The craftsmen' livelihood depended on the work. Therefore, Khatri's team decided to work without creating scarves, dupattas, etc. "We got in touch with several e-commerce platforms who sold our products. However, this only lasted for a small amount of time and was not the permanent solution."
Rise of 'Kutchi Bazaar'
The idea behind 'Kutchi Bazaar' originated from Sufiyan Khatri's meeting with a man named Juned Khatri. He was born and brought up in Mumbai with his roots in the Kutch region. The renowned artisan was his family friend who attended his brother's wedding. "I met Sufiyan Khatri at my brother's wedding. We met and started talking instantly. He told me about the artisans' plight during COVID-19. The whole craft fraternity was adversely affected. If the craftsmen did not get enough opportunities, they would shift to other occupations that will, eventually, lead to the art form's demise. This issue inspired me to help the local artisans out," Juned Khatri told The Logical Indian.
While Sufiyan Khatri brought his artistic prowess, Juned Khatri tested his technical skills. He left his job and dedicated himself to making a platform to promote such art forms. He adds, "In January 2021, My brother and I brainstormed with Mr Sufiyan Khatri. I made a website where we initially showcased two crafts, Bandhani and Ajrakh. We already knew many famous artisans, and we asked them to present their creations on the platform and see how it is received."
As soon as March 2021 began, 'Kutchi Bazaar' received its first order. After the initial response, the Khatris approached small-scale artisans and gave them a lucrative platform for their products. Later, they dabbled into the handloom section. Their items started to gain prominence, from sarees to dupattas and beautiful dresses and leather footwear.
In no time, the e-commerce platform became extremely popular. Several local artisans from the Kutch region approached the founders, who gave them a place to showcase their crafts for the people to see and buy.

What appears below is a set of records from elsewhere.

/-- Format Y with no field in use (R62). -/
def YSWord.bare (w : YSWord) : Bool :=
  w.hd.ok && w.hd.noImm && w.d == 0 && w.a == 0 && w.b == 0 && w.scope == 0 && w.order == 0 && w.fn == 0

/-- Format Y.S (R76): which register fields are used, and whether the scope, order and FN20 hold listed values. -/
def YSWord.ok (w : YSWord) (useD useA useB : Bool) (scopeOk orderOk fnOk : Bool) : Bool :=
  w.hd.ok && w.hd.noImm && (useD || w.d == 0) && (useA || w.a == 0) && (useB || w.b == 0)
    && scopeOk && orderOk && fnOk

def YTWord.ok (w : YTWord) (dOk aOk : Bool) (useP : Bool) : Bool :=
  w.hd.ok && w.hd.noImm && dOk && aOk && (useP || w.p == 0)

/-- The width ratio of a conversion and which side is wide (R133): `none` when the widths are equal. -/
inductive WidthChange
  | equal
  | widen (q : Nat)
  | narrow (q : Nat)
  deriving DecidableEq, Repr

def widthChange (src dst : BitVec 4) : WidthChange :=
  let a := tyWidth src
  let b := tyWidth dst
  if a < b then .widen (b / a) else if b < a then .narrow (a / b) else .equal

/-- A group base is a multiple of q; a pseudo-operand source stands for the whole group (R133). -/
def groupOk (ch : WidthChange) (dst a : Reg6) : Bool :=
  match ch with
  | .equal => true
  | .widen q => dst.toNat % q == 0
  | .narrow q => 56 ≤ a.toNat || a.toNat % q == 0

/-- `VCVT` (R135); a salt stands only with `.sr`, and an integer to integer conversion takes no rounding (R100). -/
def RWord.vcvtOk (w : RWord) : Bool :=
  let src := w.fn.extractLsb' 0 4
  w.ok .vreal .vsrc .zero .zero allTys 2
      (src.toNat < 12 && w.fn.getLsbD 12 == false && (w.rnd == 2 || w.fn.extractLsb' 4 8 == 0)) (patTy (if src == 0 then 7 else src))
    && groupOk (widthChange src w.ty) w.dst w.a
    && !(tyInt src && tyInt w.ty && w.rnd != 0)

def RWord.vpackOk (w : RWord) : Bool :=
  let src := w.fn.extractLsb' 0 4
  w.ok .vreal .vsrc .zero .zero [1, 2, 4, 5] 0 (w.fn.toNat < 16 && tyInt src && tyWidth w.ty < tyWidth src) src
    && groupOk (widthChange src w.ty) w.dst w.a

/-- `VUNPK` (R133). From `.q4` the immediate is a code of 4 bits: its VALUE is below 16 (log 151). -/
def RWord.vunpkOk (w : RWord) : Bool :=
  let src := w.fn.extractLsb' 0 4
  let q := w.fn.extractLsb' 4 2
  if src == 12 then
    w.ok .vreal .vsrc .zero .zero [1, 10] 0 (w.fn.toNat < 64 && (w.ty == 10 || q == 0)) 4 && w.dst.toNat % 2 == 0
      && (match w.hd.imm with | some i => i.value.toNat < 16 | none => true)
  else
    w.ok .vreal .vsrc .zero .zero [2, 3, 5, 6] 0 (w.fn.toNat < 16 && tyInt src && tyWidth src < tyWidth w.ty) src
      && groupOk (widthChange src w.ty) w.dst w.a

def RWord.vnarrowOk (w : RWord) : Bool :=
  let src := w.fn.extractLsb' 0 4
  let src' : BitVec 4 := if src == 0 then 3 else src
  let dst' : BitVec 4 := if w.ty == 0 then 2 else w.ty
  w.ok .vreal .vsrc .zero .zero [0, 1, 2, 4, 5] 1
      ([2, 3, 5, 6].contains src'.toNat && tyWidth dst' < tyWidth src'
        && (w.fn.extractLsb' 4 6).toNat < tyWidth src' && w.fn.extractLsb' 10 3 == 0) src'
    && groupOk (widthChange src' dst') w.dst w.a

/-- `VRED` and `VSCAN` (R138): segments of 2^g elements, at most the register's count. -/
def RWord.vredOk (w : RWord) : Bool :=
  w.ok .vreal .vsrc .zero .low16 allTys 0 (w.fn.toNat < 16 && 2 ^ w.fn.toNat * tyWidth (floatTy w.ty) ≤ 4096)
    (patTy (floatTy w.ty))

/-- `VMAP` forms (R146). -/
def RWord.vmapOk (w : RWord) (form : BitVec 3) (immBits : Nat) : Bool :=
  w.hd.ok && w.dst.toNat < 56 && w.ty == 0 && w.rnd == 0 && w.c == 0
    && w.fn.extractLsb' 0 3 == form && w.fn.extractLsb' 7 6 == 0
    && (if immBits == 0 then w.b == 0 && w.hd.imm.isNone && w.a != 63
        else w.b == 63 && (match w.hd.imm with
                           | some i => i.value.toNat < 2 ^ immBits && (w.a != 63 || immFits 3 i.value)
                           | none => false))

/-- `VMASKC` (R150): kinds 3 and 4 take no DB, DBS or C; kind 0 takes no parameter. -/
def RWord.vmaskcOk (w : RWord) (kind : BitVec 3) : Bool :=
  let dbs := w.fn.getLsbD 4
  w.ok .low16 .vsrc .scalar .scalar allTys 0
      (w.fn.extractLsb' 5 3 == kind && w.fn.extractLsb' 9 4 == 0) (patTy w.ty)
    && (kind != 0 || w.b == 0) && (dbs || w.c == 0)
    && (kind.toNat < 3 || (w.fn.extractLsb' 2 2 == 0 && !dbs && w.c == 0))
    && (!dbs || w.fn.extractLsb' 2 2 == 0)

def RWord.sfOk (w : RWord) : Bool :=
  w.ok .vreal .vsrc .zero .zero sfloatTys 0 (w.fn.toNat < 2 && (w.fn == 0 || w.ty == 8 || w.ty == 9))
    (patTy (floatTy w.ty))

/-- A microword: reserved bits zero, and every field its row does not name zero (R319, R320, R323). -/
def MicroWord.ok (w : MicroWord) (useTs useTo useOffa useOffb : Bool) (nOk condOk : Bool) : Bool :=
  w.resv == 0 && (useTs || w.ts == 0) && (useTo || w.tOut == 0) && (useOffa || w.offa == 0)
    && (useOffb || w.offb == 0) && nOk && condOk

/-- A packet: reserved bits zero, LEN the payload's length and at most 4064, argument bits not named zero, and the
payload as the row asks (R361, R363). -/
def Packet.ok (p : Packet) (arg0Bits arg1Mask : Nat) (payloadOk : Bool) : Bool :=
  p.resvA == 0 && p.resvB == 0 && p.resvC == 0 && p.len.toNat == p.payload.length && p.len.toNat ≤ 4064
    && p.arg0.toNat < 2 ^ arg0Bits && (p.arg1.toNat &&& arg1Mask) == p.arg1.toNat && payloadOk

def Packet.noPayload (p : Packet) : Bool := p.payload.isEmpty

Working For Artisans' Welfare
Recent times has seen a rise in digital art-making. Several companies resort to applications that can replicate intricate designs in a jiffy. For them, it saves time and workforce. However, this is detrimental for the craftsmen who toil hard to design in a certain period. In light of this, 'Kutchi Bazaar' wants to uplift the artisans and give them recognition. "In this competitive market, we artisans are not getting full credit and benefits for all the hard work we do. With this platform, we want to give them the respect and recognition they fully deserve," Sufiyan Khatri quips in.
Looking into the future, Juned and Sufiyan Khatri want to keep working hard for the artisans' welfare. "Several big companies are exploiting the resources provided by the craftsmen, and they do not get their due. With 'Kutchi Bazaar', we want to preserve the artwork's authenticity and give the community due respect and credit," Juned Khatri further tells The Logical Indian.
Along with this, tapping into the international market is a goal they want to achieve. Therefore, 'Kutchi Bazaar' intends to present all kinds of arts and crafts from the region and put Kutch's name on the global map.